To overcome this problem, please set your system's locale setting for non-Unicode to
English (United States), reboot, and restart the build, and the code should build
normally. See also this GNOME Wiki page [1] that gives a bit further info on this.
Building software that use GLib or GTK+
=======================================
Building software that just *uses* GLib or GTK+ also require to have
the right compiler set up the right way. If you intend to use gcc,
follow the relevant instructions below in that case, too.
Tor uses gcc with the -mms-bitfields flag which means that in order to
use the prebuilt DLLs (especially of GTK+), if you compile your code
with gcc, you *must* also use that flag. This flag means that the
struct layout rules are identical to those used by MSVC. This is
essential if the same DLLs are to be usable both from gcc- and
MSVC-compiled code. Such compatibility is desirable.
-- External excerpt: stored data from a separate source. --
-- ==== Sys2Proof/Laws/Dispatch.lean ====
section
/-! SUPPORT. Laws/Dispatch: what `exec` runs for each constructor, one equation each. -/

namespace Sys2Proof.Machine
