/-- Words of the scalar slot, written out from the formats and the map of spec/08 (R147 to R161): predicate, opcode, fields. -/
theorem test_decode_scalar_1 : decodeAll .s [
    (0b0101_000000_000000000000000000, .sNop 5),
    (0b0101_000001_111100_100001_010001, .add 5 60 33 17),
    (0b0101_000010_111100_100001_010001, .sub 5 60 33 17),
    (0b0101_000011_111100_100001_010001, .mul 5 60 33 17),
    (0b0101_000100_111100_100001_010001, .mulh 5 60 33 17),
    (0b0101_000101_111100_100001_010001, .mulhu 5 60 33 17),
    (0b0101_000110_111100_100001_010001, .div 5 60 33 17),
    (0b0101_000111_111100_100001_010001, .divu 5 60 33 17),
    (0b0101_001000_111100_100001_010001, .rem 5 60 33 17),
    (0b0101_001001_111100_100001_010001, .remu 5 60 33 17),
    (0b0101_001010_111100_100001_010001, .and 5 60 33 17),
    (0b0101_001011_111100_100001_010001, .or 5 60 33 17),
    (0b0101_001100_111100_100001_010001, .xor 5 60 33 17),
    (0b0101_001101_111100_100001_010001, .andn 5 60 33 17),
    (0b0101_001110_111100_100001_010001, .sll 5 60 33 17),
    (0b0101_001111_111100_100001_010001, .srl 5 60 33 17),
    (0b0101_010000_111100_100001_010001, .sra 5 60 33 17),
    (0b0101_010100_111100_100001_010001, .min 5 60 33 17),
    (0b0101_010101_111100_100001_010001, .max 5 60 33 17),
    (0b0101_010110_111100_100001_010001, .minu 5 60 33 17),
    (0b0101_010111_111100_100001_010001, .maxu 5 60 33 17),
    (0b0101_110000_111100_100001_010001, .fadd 5 60 33 17),
    (0b0101_110001_111100_100001_010001, .fsub 5 60 33 17),
    (0b0101_110010_111100_100001_010001, .fmul 5 60 33 17)] :=
  ⟨rfl, rfl, rfl, rfl, rfl, rfl, rfl, rfl, rfl, rfl, rfl, rfl, rfl, rfl, rfl, rfl, rfl, rfl, rfl, rfl, rfl, rfl, rfl, rfl, trivial⟩

/-- Words of the scalar slot, written out from the formats and the map of spec/08 (R147 to R161): predicate, opcode, fields. -/
theorem test_decode_scalar_2 : decodeAll .s [
    (0b0101_110011_111100_100001_010001, .fdiv 5 60 33 17),
    (0b0101_110101_111100_100001_010001, .fmin 5 60 33 17),
    (0b0101_110110_111100_100001_010001, .fmax 5 60 33 17),
    (0b0101_111011_111100_100001_010001, .fsGcd 5 60 33 17),
    (0b0101_111100_111100_100001_010001, .fsMk 5 60 33 17),
    (0b0101_111101_111100_100001_010001, .fsMed 5 60 33 17),
    (0b0101_111110_111100_100001_010001, .fsNear 5 60 33 17),
    (0b0101_010001_111100_100001_111111, .slli 5 60 33 63),
    (0b0101_010010_111100_100001_111111, .srli 5 60 33 63),
    (0b0101_010011_111100_100001_111111, .srai 5 60 33 63),
    (0b0101_011000_111100_100001_000000, .popc 5 60 33),
    (0b0101_011001_111100_100001_000000, .clz 5 60 33),
    (0b0101_110100_111100_100001_000000, .fsqrt 5 60 33),
    (0b0101_111001_111100_100001_000000, .fabs 5 60 33),
    (0b0101_111010_111100_100001_000000, .fneg 5 60 33),
    (0b0101_011010_111_000_100001_010001, .cmpEq 5 7 33 17),
    (0b0101_011010_111_001_100001_010001, .cmpLt 5 7 33 17),
    (0b0101_011010_111_010_100001_010001, .cmpLtu 5 7 33 17),
    (0b0101_011010_111_011_100001_010001, .cmpLe 5 7 33 17),
    (0b0101_011010_111_100_100001_010001, .cmpLeu 5 7 33 17),
    (0b0101_011011_1111_1001_0110_1110_00, .plog 5 15 9 6 14),
    (0b0101_011100_111_11110_01001_10001, .sel 5 7 30 9 17),
    (0b0101_011101_100_11110_01001_10001, .sel 5 12 30 9 17),
    (0b0101_011110_111100_111100000001, .addi 5 60 0xF01)] :=
  ⟨rfl, rfl, rfl, rfl, rfl, rfl, rfl, rfl, rfl, rfl, rfl, rfl, rfl, rfl, rfl, rfl, rfl, rfl, rfl, rfl, rfl, rfl, rfl, rfl, trivial⟩
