/-- R53, R56–R59: PLAY_NOW against an active context. Of no greater rank, or of class WAIT, it waits and the
performance is untouched. Of greater rank and class INTERRUPT it suspends a SCORE or TOLL on top of the stack with
its resume point, exactly its own queued strikes removed; over a stack that already holds three, the bottom
context first ends CUT, DISPLACED, with its counts, and the two above it keep their order. Of class REPLACE, or
INTERRUPT over a LIVE performance, it ends it CUT, REPLACED, a feed going with its booking. -/
def Obligations.PlayNowAgainstAnActiveContext : Prop :=
  ∀ (p : Port) (body : List Byte) (r : BookingRecord) (n m : Nat) (h : MelodyHeader) (c : Context)
    (b : Booking) (s : State),
    s.takes p 0x09 body.length = true → parsePlayNow body = some r → r.rank ≤ s.privilege p →
    s.book.lowestFree = some n → r.melody = some m → (s.melody m).state = .complete →
    (s.melody m).damaged = false → (s.melody m).known? = some h → s.engine.active = some c →
    s.engine.waiting = [] → s.drive.ready = true → s.drive.hush = false → s.booking? c.booking = some b →
    ∃ t, exec (.playNow p body) s = .next t ∧
      t.links = (s.answered p 0x09 .done (be 1 n)).links ∧
      ((r.rank ≤ c.rank ∨ r.cls = .wait) →
        t.engine = { s.engine with waiting := [n] } ∧ (t.booking? n).map Booking.state = some .due ∧
        t.booking? c.booking = some b ∧ t.planner = s.planner ∧ t.player = s.player) ∧
      (c.rank < r.rank → r.cls = .interrupt → c.melodyKind ≠ none → s.engine.stack.length ≤ 3 →
        (∀ x ∈ s.engine.stack, x.booking ≠ c.booking ∧ x.booking ≠ n) →
        (s.engine.stack.map Context.booking).Nodup →
        t.engine.active.map Context.booking = some n ∧ t.engine.waiting = [] ∧
        t.engine.stack =
          { c with resume := s.resumePoint c (s.earliestEntry c.booking) } :: s.engine.stack.take 2 ∧
        (∀ x bx, s.engine.stack[2]? = some x → s.booking? x.booking = some bx →
          t.disposed x.booking bx ⟨.cut, some .displaced, bx.current, x.counts⟩) ∧
        (t.booking? n).map Booking.state = some .sounding ∧
        t.booking? c.booking = some { b with state := .suspended } ∧
        ∀ e, e ∈ t.planner.queue ↔ e ∈ s.planner.queue ∧ e.owner ≠ .booking c.booking) ∧
      (c.rank < r.rank → (r.cls = .replace ∨ (r.cls = .interrupt ∧ c.melodyKind = none)) →
        t.engine.active.map Context.booking = some n ∧ t.engine.waiting = [] ∧
        t.engine.stack = s.engine.stack ∧ (t.booking? n).map Booking.state = some .sounding ∧
        t.disposed c.booking b ⟨.cut, some .replaced, b.current, c.counts⟩ ∧
        (∀ l, s.live = some l → l.booking = c.booking → b.record.kind.immediate = true →
          t.live = none) ∧
        ∀ e, e ∈ t.planner.queue ↔ e ∈ s.planner.queue ∧ e.owner ≠ .booking c.booking)
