/-! `State.charge` changes only engine. -/

@[simp] theorem charge_time (o : Owner) (k : Charge) : (s.charge o k).time = s.time := by cases o <;> rfl
@[simp] theorem charge_book (o : Owner) (k : Charge) : (s.charge o k).book = s.book := by cases o <;> rfl
@[simp] theorem charge_player (o : Owner) (k : Charge) : (s.charge o k).player = s.player := by cases o <;> rfl
@[simp] theorem charge_planner (o : Owner) (k : Charge) : (s.charge o k).planner = s.planner := by cases o <;> rfl
@[simp] theorem charge_drive (o : Owner) (k : Charge) : (s.charge o k).drive = s.drive := by cases o <;> rfl
@[simp] theorem charge_live (o : Owner) (k : Charge) : (s.charge o k).live = s.live := by cases o <;> rfl
@[simp] theorem charge_library (o : Owner) (k : Charge) : (s.charge o k).library = s.library := by cases o <;> rfl
@[simp] theorem charge_store (o : Owner) (k : Charge) : (s.charge o k).store = s.store := by cases o <;> rfl
@[simp] theorem charge_links (o : Owner) (k : Charge) : (s.charge o k).links = s.links := by cases o <;> rfl
@[simp] theorem charge_notices (o : Owner) (k : Charge) : (s.charge o k).notices = s.notices := by cases o <;> rfl
@[simp] theorem charge_freeCount (o : Owner) (k : Charge) : (s.charge o k).freeCount = s.freeCount := by cases o <;> rfl
@[simp] theorem charge_pending (o : Owner) (k : Charge) : (s.charge o k).pending = s.pending := by cases o <;> rfl

/-! `State.modPort` changes only links. -/

@[simp] theorem modPort_time (p : Port) (f : PortState → PortState) : (s.modPort p f).time = s.time := rfl
@[simp] theorem modPort_book (p : Port) (f : PortState → PortState) : (s.modPort p f).book = s.book := rfl
@[simp] theorem modPort_engine (p : Port) (f : PortState → PortState) : (s.modPort p f).engine = s.engine := rfl
@[simp] theorem modPort_player (p : Port) (f : PortState → PortState) : (s.modPort p f).player = s.player := rfl
@[simp] theorem modPort_planner (p : Port) (f : PortState → PortState) : (s.modPort p f).planner = s.planner := rfl
@[simp] theorem modPort_drive (p : Port) (f : PortState → PortState) : (s.modPort p f).drive = s.drive := rfl
@[simp] theorem modPort_live (p : Port) (f : PortState → PortState) : (s.modPort p f).live = s.live := rfl
@[simp] theorem modPort_library (p : Port) (f : PortState → PortState) : (s.modPort p f).library = s.library := rfl
@[simp] theorem modPort_store (p : Port) (f : PortState → PortState) : (s.modPort p f).store = s.store := rfl
@[simp] theorem modPort_notices (p : Port) (f : PortState → PortState) : (s.modPort p f).notices = s.notices := rfl
@[simp] theorem modPort_freeCount (p : Port) (f : PortState → PortState) : (s.modPort p f).freeCount = s.freeCount := rfl
@[simp] theorem modPort_pending (p : Port) (f : PortState → PortState) : (s.modPort p f).pending = s.pending := rfl

/-! `State.respond` changes only links. -/

@[simp] theorem respond_time (p : Port) (r : Byte) (a : AnswerCode) (b : List Byte) : (s.respond p r a b).time = s.time := by unfold State.respond; split <;> rfl
@[simp] theorem respond_book (p : Port) (r : Byte) (a : AnswerCode) (b : List Byte) : (s.respond p r a b).book = s.book := by unfold State.respond; split <;> rfl
@[simp] theorem respond_engine (p : Port) (r : Byte) (a : AnswerCode) (b : List Byte) : (s.respond p r a b).engine = s.engine := by unfold State.respond; split <;> rfl
@[simp] theorem respond_player (p : Port) (r : Byte) (a : AnswerCode) (b : List Byte) : (s.respond p r a b).player = s.player := by unfold State.respond; split <;> rfl
@[simp] theorem respond_planner (p : Port) (r : Byte) (a : AnswerCode) (b : List Byte) : (s.respond p r a b).planner = s.planner := by unfold State.respond; split <;> rfl
@[simp] theorem respond_drive (p : Port) (r : Byte) (a : AnswerCode) (b : List Byte) : (s.respond p r a b).drive = s.drive := by unfold State.respond; split <;> rfl
@[simp] theorem respond_live (p : Port) (r : Byte) (a : AnswerCode) (b : List Byte) : (s.respond p r a b).live = s.live := by unfold State.respond; split <;> rfl
@[simp] theorem respond_library (p : Port) (r : Byte) (a : AnswerCode) (b : List Byte) : (s.respond p r a b).library = s.library := by unfold State.respond; split <;> rfl
@[simp] theorem respond_store (p : Port) (r : Byte) (a : AnswerCode) (b : List Byte) : (s.respond p r a b).store = s.store := by unfold State.respond; split <;> rfl
@[simp] theorem respond_notices (p : Port) (r : Byte) (a : AnswerCode) (b : List Byte) : (s.respond p r a b).notices = s.notices := by unfold State.respond; split <;> rfl
@[simp] theorem respond_freeCount (p : Port) (r : Byte) (a : AnswerCode) (b : List Byte) : (s.respond p r a b).freeCount = s.freeCount := by unfold State.respond; split <;> rfl
@[simp] theorem respond_pending (p : Port) (r : Byte) (a : AnswerCode) (b : List Byte) : (s.respond p r a b).pending = s.pending := by unfold State.respond; split <;> rfl

/-! `State.setBusy` changes only planner. -/

@[simp] theorem setBusy_time (b : Nat) (v : Option Nat) : (s.setBusy b v).time = s.time := rfl
@[simp] theorem setBusy_book (b : Nat) (v : Option Nat) : (s.setBusy b v).book = s.book := rfl
@[simp] theorem setBusy_engine (b : Nat) (v : Option Nat) : (s.setBusy b v).engine = s.engine := rfl
@[simp] theorem setBusy_player (b : Nat) (v : Option Nat) : (s.setBusy b v).player = s.player := rfl
@[simp] theorem setBusy_drive (b : Nat) (v : Option Nat) : (s.setBusy b v).drive = s.drive := rfl
@[simp] theorem setBusy_live (b : Nat) (v : Option Nat) : (s.setBusy b v).live = s.live := rfl
@[simp] theorem setBusy_library (b : Nat) (v : Option Nat) : (s.setBusy b v).library = s.library := rfl
@[simp] theorem setBusy_store (b : Nat) (v : Option Nat) : (s.setBusy b v).store = s.store := rfl
@[simp] theorem setBusy_links (b : Nat) (v : Option Nat) : (s.setBusy b v).links = s.links := rfl
@[simp] theorem setBusy_notices (b : Nat) (v : Option Nat) : (s.setBusy b v).notices = s.notices := rfl
@[simp] theorem setBusy_freeCount (b : Nat) (v : Option Nat) : (s.setBusy b v).freeCount = s.freeCount := rfl
@[simp] theorem setBusy_pending (b : Nat) (v : Option Nat) : (s.setBusy b v).pending = s.pending := rfl
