/-- R57: the latest phrase mark that counts is the resume point, at its tick and in the tempo in force there. -/
theorem scoreResume_of_mark {front back : List (Nat × Nat × Event)} {segment event delta : Nat} {l : Nat × Nat}
    (hscore : s.score slot = front ++ (segment, event, Event.phrase delta) :: back)
    (hl : c.resumeLimit removed = some l) (hmark : atOrBefore (segment, event) l = true)
    (hback : ∀ x ∈ back, x.2.2.isPhrase = true → atOrBefore (x.1, x.2.1) l = false) :
    s.scoreResume c slot removed =
      (let before := c.repStart + (front.map fun x => x.2.2.delta).sum
       ⟨⟨segment, event, before, 0⟩, before + delta,
        front.foldl (fun tempo x => match x.2.2 with
          | .tempo v _ => max 20 (min 240 v)
          | _ => tempo) c.tempo⟩) := by
  rw [scoreResume_eq, hl]
  simp only [hscore, List.foldl_append, List.foldl_cons]
  rw [scan_found l _ hback]
  simp only [PhraseScan.step, hmark, if_true, scan_tick, scan_tempo, Event.delta, Option.getD_some]

/-- R57: with no mark that counts, the resume point is the start of the repetition. -/
theorem scoreResume_of_none (h : ∀ l, c.resumeLimit removed = some l →
    ∀ x ∈ s.score slot, x.2.2.isPhrase = true → atOrBefore (x.1, x.2.1) l = false) :
    s.scoreResume c slot removed = ⟨⟨0, 0, c.repStart, 0⟩, c.repStart, c.tempo⟩ := by
  rw [scoreResume_eq]
  cases hl : c.resumeLimit removed with
  | none => rfl
  | some l =>
    dsimp only
    rw [scan_found l _ (h l hl)]
    rfl

end

theorem resumePoint_of_score {s : State} {c : Context} {slot : Nat} (hk : c.melodyKind = some .score)
    (hm : c.melody = some slot) (hr : c.atResume = false) (removed : Option ScorePos) :
    s.resumePoint c removed = s.scoreResume c slot removed := by
  simp [State.resumePoint, hk, hm, hr]

/-- R57, R95: a TOLL goes back to the earlier of the tolls removed and the toll at the planning position. -/
theorem resumePoint_of_toll {s : State} {c : Context} (hk : c.melodyKind = some .toll) (removed : Option ScorePos) :
    s.resumePoint c removed = c.tollResume removed := by
  simp [State.resumePoint, hk]

/-- R69, R146: a LIVE performance keeps its position. -/
theorem resumePoint_of_live {s : State} {c : Context} (hk : c.melodyKind = none) (removed : Option ScorePos) :
    s.resumePoint c removed = ⟨c.pos, c.pos.tick, c.tempoNow⟩ := by
  simp [State.resumePoint, hk]

end Sys2Proof.Machine
end


section
/-! PROOFS. Take-ups (R84, R85, R146): what the Score Player and the Live Feed do with a context that starts again. -/

namespace Sys2Proof.Machine

/-! ## The reads of a take-up (R85, R88, R170) -/

theorem makeRoom_reads (st : Store) : ∀ r ∈ st.makeRoom.reads, r ∈ st.reads := by
  unfold Store.makeRoom
  split
  · exact fun _ => id
  · split
    · split
      · exact fun _ => id
      · rename_i x rest hreads
        intro r hr
        rw [hreads]
        rcases List.mem_cons.1 hr with rfl | hr
        · exact List.mem_cons_self ..
        · exact List.mem_cons_of_mem _ (List.mem_of_mem_eraseP hr)
    · exact fun r hr => List.mem_of_mem_eraseP hr

/-- R170: a segment asked for joins the reads, and no other does. -/
theorem requestSegment_reads (slot index : Nat) (s : State) :
    ∀ r ∈ (s.requestSegment slot index).store.reads, r ∈ s.store.reads ∨ r.segment = index := by
  intro r hr
  have hr : r ∈ joinReads s.store.makeRoom.reads ⟨slot, index, .buffer false⟩ := hr
  unfold joinReads at hr
  split at hr
  · rcases List.mem_append.1 hr with hr | hr
    · exact .inl (makeRoom_reads _ r hr)
    · rw [List.mem_singleton.1 hr]
      exact .inr rfl
  · exact .inl (makeRoom_reads _ r hr)

section
variable (c : Context) (slot segment : Nat) (s : State)

/-- R85: a prefetch leaves the current buffer, the stop point and whether planning is done. -/
theorem prefetch_player : (s.prefetch c slot segment).player.cur = s.player.cur ∧
    (s.prefetch c slot segment).player.stopPoint = s.player.stopPoint ∧
    (s.prefetch c slot segment).player.done = s.player.done := by
  unfold State.prefetch
  split
  · exact ⟨rfl, rfl, rfl⟩
  · split
    · exact ⟨rfl, rfl, rfl⟩
    · split <;> exact ⟨rfl, rfl, rfl⟩

variable {c slot segment s}

/-- R85, R88: the segment after, unless it failed for the context, is read into the next buffer. -/
theorem prefetch_after (h : segment + 1 < (s.melody slot).segmentCount) : s.prefetch c slot segment =
    if segment + 1 ∈ c.failed then { s with player := { s.player with next := .failed (segment + 1) } }
    else ({ s with player := { s.player with next := .reading (segment + 1) } } : State).requestSegment slot
      (segment + 1) := by
  simp [State.prefetch, State.following, h]

/-- R85: a take-up reads the segment of the planning position and the one after. -/
theorem startReads_player (h : c.pos.segment ∉ c.failed) :
    let t := s.startReads c slot
    let after := c.pos.segment + 1
    t.player.cur = .reading c.pos.segment ∧ t.player.done = s.player.done ∧ t.player.stopPoint = s.player.stopPoint ∧
      (after < (s.melody slot).segmentCount → after ∉ c.failed → t.player.next = .reading after) ∧
      (after < (s.melody slot).segmentCount → after ∈ c.failed → t.player.next = .failed after ∧
        ∀ r ∈ t.store.reads, r ∈ s.store.reads ∨ r.segment = c.pos.segment) := by
  let u : State := ({ s with player := { s.player with cur := .reading c.pos.segment } } : State).requestSegment slot
    c.pos.segment
  have hstart : s.startReads c slot = u.prefetch c slot c.pos.segment := if_neg h
  obtain ⟨hcur, hstop, hdone⟩ := prefetch_player c slot c.pos.segment u
  dsimp only
  rw [hstart]
  refine ⟨hcur, hdone, hstop, fun hafter hnot => ?_, fun hafter hin => ?_⟩
  · rw [prefetch_after (s := u) hafter, if_neg hnot]
    rfl
  · rw [prefetch_after (s := u) hafter, if_pos hin]
    exact ⟨rfl, requestSegment_reads slot c.pos.segment _⟩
When using the prebuilt GLib DLLs that use msvcrt.dll from code that
uses other C runtimes like for example msvcr70.dll, one should note
that one cannot use such GLib API that take or returns file
descriptors. On Windows, a file descriptor (the small integer as
returned by open() and handled by related functions, and included in
the FILE struct) is an index into a table local to the C runtime
DLL. A file descriptor in one C runtime DLL does not have the same
meaning in another C runtime DLL.
Building GLib
=============
Again, first decide whether you really want to do this.
Before building GLib you must also have a GNU gettext-runtime
developer package. Get prebuilt binaries of gettext-runtime from
http://www.gtk.org/download-windows.html .
Autoconfiscated build (with gcc)
================================
Tor uses gcc 3.4.5 and the rest of the mingw utilities, including MSYS
from www.mingw.org. Somewhat earlier or later versions of gcc
presumably also work fine.
Using Cygwin's gcc with the -mno-cygwin switch is not recommended. In
theory it should work, but Tor hasn't tested that lately. It can
easily lead to confusing situations where one mixes headers for Cygwin
from /usr/include with the headers for native software one really
should use. Ditto for libraries.
If you want to use mingw's gcc, install gcc, win32api, binutils and
MSYS from www.mingw.org.
Tor invokes configure using:
CC='gcc -mtune=pentium3 -mthreads' CPPFLAGS='-I/opt/gnu/include' \
LDFLAGS='-L/opt/gnu/lib -Wl,--enable-auto-image-base' CFLAGS=-O2 \
./configure --disable-gtk-doc --prefix=$TARGET
The /opt/gnu mentioned contains the header files for GNU and (import)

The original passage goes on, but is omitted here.